# Dataset records
-- ==== Sys2Proof/Laws/Operands.lean ====
section
/-! SUPPORT. Subfields, packing and participation: the bits of each, and a subfield of a packed or merged register. -/

namespace Sys2Proof

@[simp] theorem Width.size_mul_count (ww : Width) : ww.size * ww.count = 64 := by cases ww <;> rfl

theorem Width.size_pos (ww : Width) : 0 < ww.size := by cases ww <;> decide

theorem Width.size_eq (ww : Width) : ww.size = 2 ^ (ww.immBits + if ww = .d then 1 else 0) := by cases ww <;> rfl

/-- The widths of the multiplies: results of twice the width fill the register. -/
theorem Width.double_size_mul_pairs {ww : Width} (h : ww.multiplies = true) : 2 * ww.size * ww.pairs = 64 := by
  cases ww <;> first | rfl | simp [Width.multiplies] at h

/-- A bit of a subfield. -/
theorem getLsbD_subfield (size : Nat) (v : DWord) (k i : Nat) :
    (subfield size v k).getLsbD i = (decide (i < size) && v.getLsbD (64 - size * (k + 1) + i)) := by
  simp [subfield, BitVec.getLsbD_extractLsb']

/-- A bit of a packed register. -/
theorem getLsbD_pack {size : Nat} (hs : 0 < size) (n : Nat) (e : Nat → BitVec size) (i : Nat) :
    (pack size n e).getLsbD i =
      (decide (i < 64) && decide (i < size * n) && (e (n - 1 - i / size)).getLsbD (i % size)) := by
  induction n generalizing i with
  | zero => simp [pack]
  | succ n ih =>
    simp only [pack, BitVec.getLsbD_or, BitVec.getLsbD_shiftLeft, BitVec.getLsbD_setWidth, ih]
    by_cases hi : i < size
    · have h0 : i / size = 0 := Nat.div_eq_of_lt hi
      have hlt : i < size * (n + 1) := lt_of_lt_of_le hi (Nat.le_mul_of_pos_right _ (by omega))
      simp [hi, h0, hlt, Nat.mod_eq_of_lt hi]
    · have hle : size ≤ i := not_lt.1 hi
      have hdiv : i / size = (i - size) / size + 1 := by
        conv_lhs => rw [← Nat.sub_add_cancel hle, Nat.add_div_right _ hs]
      have hmod : (i - size) % size = i % size := by
        conv_rhs => rw [← Nat.sub_add_cancel hle, Nat.add_mod_right]
      have hbound : (i - size < size * n) ↔ (i < size * (n + 1)) := by rw [Nat.mul_succ]; omega
      have hge : (e n).getLsbD i = false := BitVec.getLsbD_of_ge _ _ hle
      by_cases h64 : i < 64
      · simp only [hge, h64, hi, hbound, hmod, hdiv]
        simp only [show i - size < 64 by omega, show n + 1 - 1 - ((i - size) / size + 1) = n - 1 - (i - size) / size by omega]
        simp
      · simp [h64]

/-- A subfield of a packed register is the element packed there (R6). -/
theorem subfield_pack {size n : Nat} (hs : 0 < size) (h : size * n = 64) (e : Nat → BitVec size) {k : Nat} (hk : k < n) :
    subfield size (pack size n e) k = e k := by
  apply BitVec.eq_of_getLsbD_eq
  intro i hi
  have hle : size * (k + 1) ≤ 64 := h ▸ Nat.mul_le_mul_left _ hk
  have e1 : 64 - size * (k + 1) = size * (n - (k + 1)) := by rw [Nat.mul_sub, h]
  have e2 : (size * (n - (k + 1)) + i) / size = n - (k + 1) := by
    rw [Nat.mul_add_div hs, Nat.div_eq_of_lt hi, Nat.add_zero]
  have e3 : (size * (n - (k + 1)) + i) % size = i := by rw [Nat.mul_add_mod, Nat.mod_eq_of_lt hi]
  have hb : size * (n - (k + 1)) + i < 64 := by
    have : size ≤ size * (k + 1) := Nat.le_mul_of_pos_right _ (by omega)
    omega
  rw [getLsbD_subfield, e1, getLsbD_pack hs, e2, e3]
  have e4 : n - 1 - (n - (k + 1)) = k := by
    clear * - hk
    omega
  simp [-BitVec.getLsbD_eq_getElem, hi, hb, h, e4]

/-- The subfields of a register determine it. -/
theorem eq_of_subfields {size n : Nat} (hs : 0 < size) (h : size * n = 64) {v w : DWord}
    (hk : ∀ k < n, subfield size v k = subfield size w k) : v = w := by
  apply BitVec.eq_of_getLsbD_eq
  intro i hi
  have hlt : i / size < n := (Nat.div_lt_iff_lt_mul hs).2 (by rwa [Nat.mul_comm, h])
  have hd := Nat.div_add_mod i size
  generalize i / size = q at hlt hd
  have hb := congrArg (fun x => BitVec.getLsbD x (i % size)) (hk (n - 1 - q) (by omega))
  have e1 : 64 - size * (n - 1 - q + 1) + i % size = i := by
    rw [show n - 1 - q + 1 = n - q by omega, Nat.mul_sub, h]
    have : size * q ≤ 64 := by omega
    omega
  simpa only [getLsbD_subfield, Nat.mod_lt _ hs, decide_true, Bool.true_and, e1] using hb

/-- A subfield of the result of an operation on two sources. -/
theorem subfield_zipLanes (ww : Width) (f : BitVec ww.size → BitVec ww.size → BitVec ww.size) (a b : DWord) {k : Nat}
    (hk : k < ww.count) :
    subfield ww.size (zipLanes ww f a b) k = f (subfield ww.size a k) (subfield ww.size b k) :=
  subfield_pack ww.size_pos ww.size_mul_count _ hk

/-- A subfield of the result of an operation on one source. -/
theorem subfield_mapLanes (ww : Width) (f : BitVec ww.size → BitVec ww.size) (a : DWord) {k : Nat} (hk : k < ww.count) :
    subfield ww.size (mapLanes ww f a) k = f (subfield ww.size a k) :=
  subfield_pack ww.size_pos ww.size_mul_count _ hk

/-- A result of a multiply or square. -/
theorem subfield_products {ww : Width} (h : ww.multiplies = true) (odd : Nat) (a b : DWord) {m : Nat} (hm : m < ww.pairs) :
    subfield (2 * ww.size) (Machine.products ww odd a b) m =
      Machine.wideProduct (subfield ww.size a (2 * m + odd)) (subfield ww.size b (2 * m + odd)) :=
  subfield_pack (by have := ww.size_pos; omega) (Width.double_size_mul_pairs h) _ hm

/-- Bytes of the source's numbering are the subfields of 8 bits (R7). -/
theorem byteOf_eq_subfield (v : DWord) (j : Nat) : byteOf v j = subfield 8 v j := rfl

/-! ### The branches' condition and their target -/

@[simp] theorem isZero_eq_true (v : DWord) : isZero v = true ↔ v = 0 := by simp [isZero]

@[simp] theorem isZero_eq_false (v : DWord) : isZero v = false ↔ v ≠ 0 := by simp [isZero]

/-- A zero-extended immediate is the same number. -/
@[simp] theorem toNat_zextAddr (imm : BitVec 16) : (zextAddr imm).toNat = imm.toNat := by
  have := imm.isLt
  simp only [zextAddr, BitVec.toNat_setWidth]
  omega

/-- A branch goes to the number its immediate writes. -/
@[simp] theorem branchAddr_eq (imm : BitVec 16) : branchAddr imm = imm.toNat := rfl

/-- A branch target fits every pc of at least 16 bits. -/
theorem branchAddr_lt (imm : BitVec 16) {width : Nat} (h : 16 ≤ width) : branchAddr imm < 2 ^ width :=
  lt_of_lt_of_le imm.isLt (Nat.pow_le_pow_right (by decide) h)

/-! ### Participation -/

/-- A bit of the write mask: set exactly in the bytes that participate (R69). -/
theorem getLsbD_mask (ppp : Participation) {i : Nat} (hi : i < 64) : ppp.mask.getLsbD i = ppp.part (7 - i / 8) := by
  cases ppp <;> (revert i; decide)

/-- A bit of a merged register. -/
theorem getLsbD_merge (ppp : Participation) (old v : DWord) {i : Nat} (hi : i < 64) :
    (ppp.merge old v).getLsbD i = if ppp.part (7 - i / 8) then v.getLsbD i else old.getLsbD i := by
  simp only [Participation.merge, BitVec.getLsbD_or, BitVec.getLsbD_and, BitVec.getLsbD_not, getLsbD_mask ppp hi, hi]
  cases ppp.part (7 - i / 8) <;> simp

/-- The merge of a result with itself as the old value. -/
@[simp] theorem merge_self (ppp : Participation) (v : DWord) : ppp.merge v v = v := by
  apply BitVec.eq_of_getLsbD_eq
  intro i hi
  rw [getLsbD_merge ppp v v hi]
  split <;> rfl

/-- Under PPP = 000 nothing of the old value is left. -/
@[simp] theorem merge_all (old v : DWord) : Participation.all.merge old v = v := by
  apply BitVec.eq_of_getLsbD_eq
  intro i hi
  rw [getLsbD_merge _ _ _ hi]; rfl

end Sys2Proof
end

# Instructions for the task
Could you write out, exactly as they stand, only the lines above that begin at the line with "0 := Nat.div_eq_of_lt hi" and stop after the line with "conv_lhs => rw"?

# Answer area
    · have h0 : i / size = 0 := Nat.div_eq_of_lt hi
      have hlt : i < size * (n + 1) := lt_of_lt_of_le hi (Nat.le_mul_of_pos_right _ (by omega))
      simp [hi, h0, hlt, Nat.mod_eq_of_lt hi]
    · have hle : size ≤ i := not_lt.1 hi
      have hdiv : i / size = (i - size) / size + 1 := by
        conv_lhs => rw [← Nat.sub_add_cancel hle, Nat.add_div_right _ hs]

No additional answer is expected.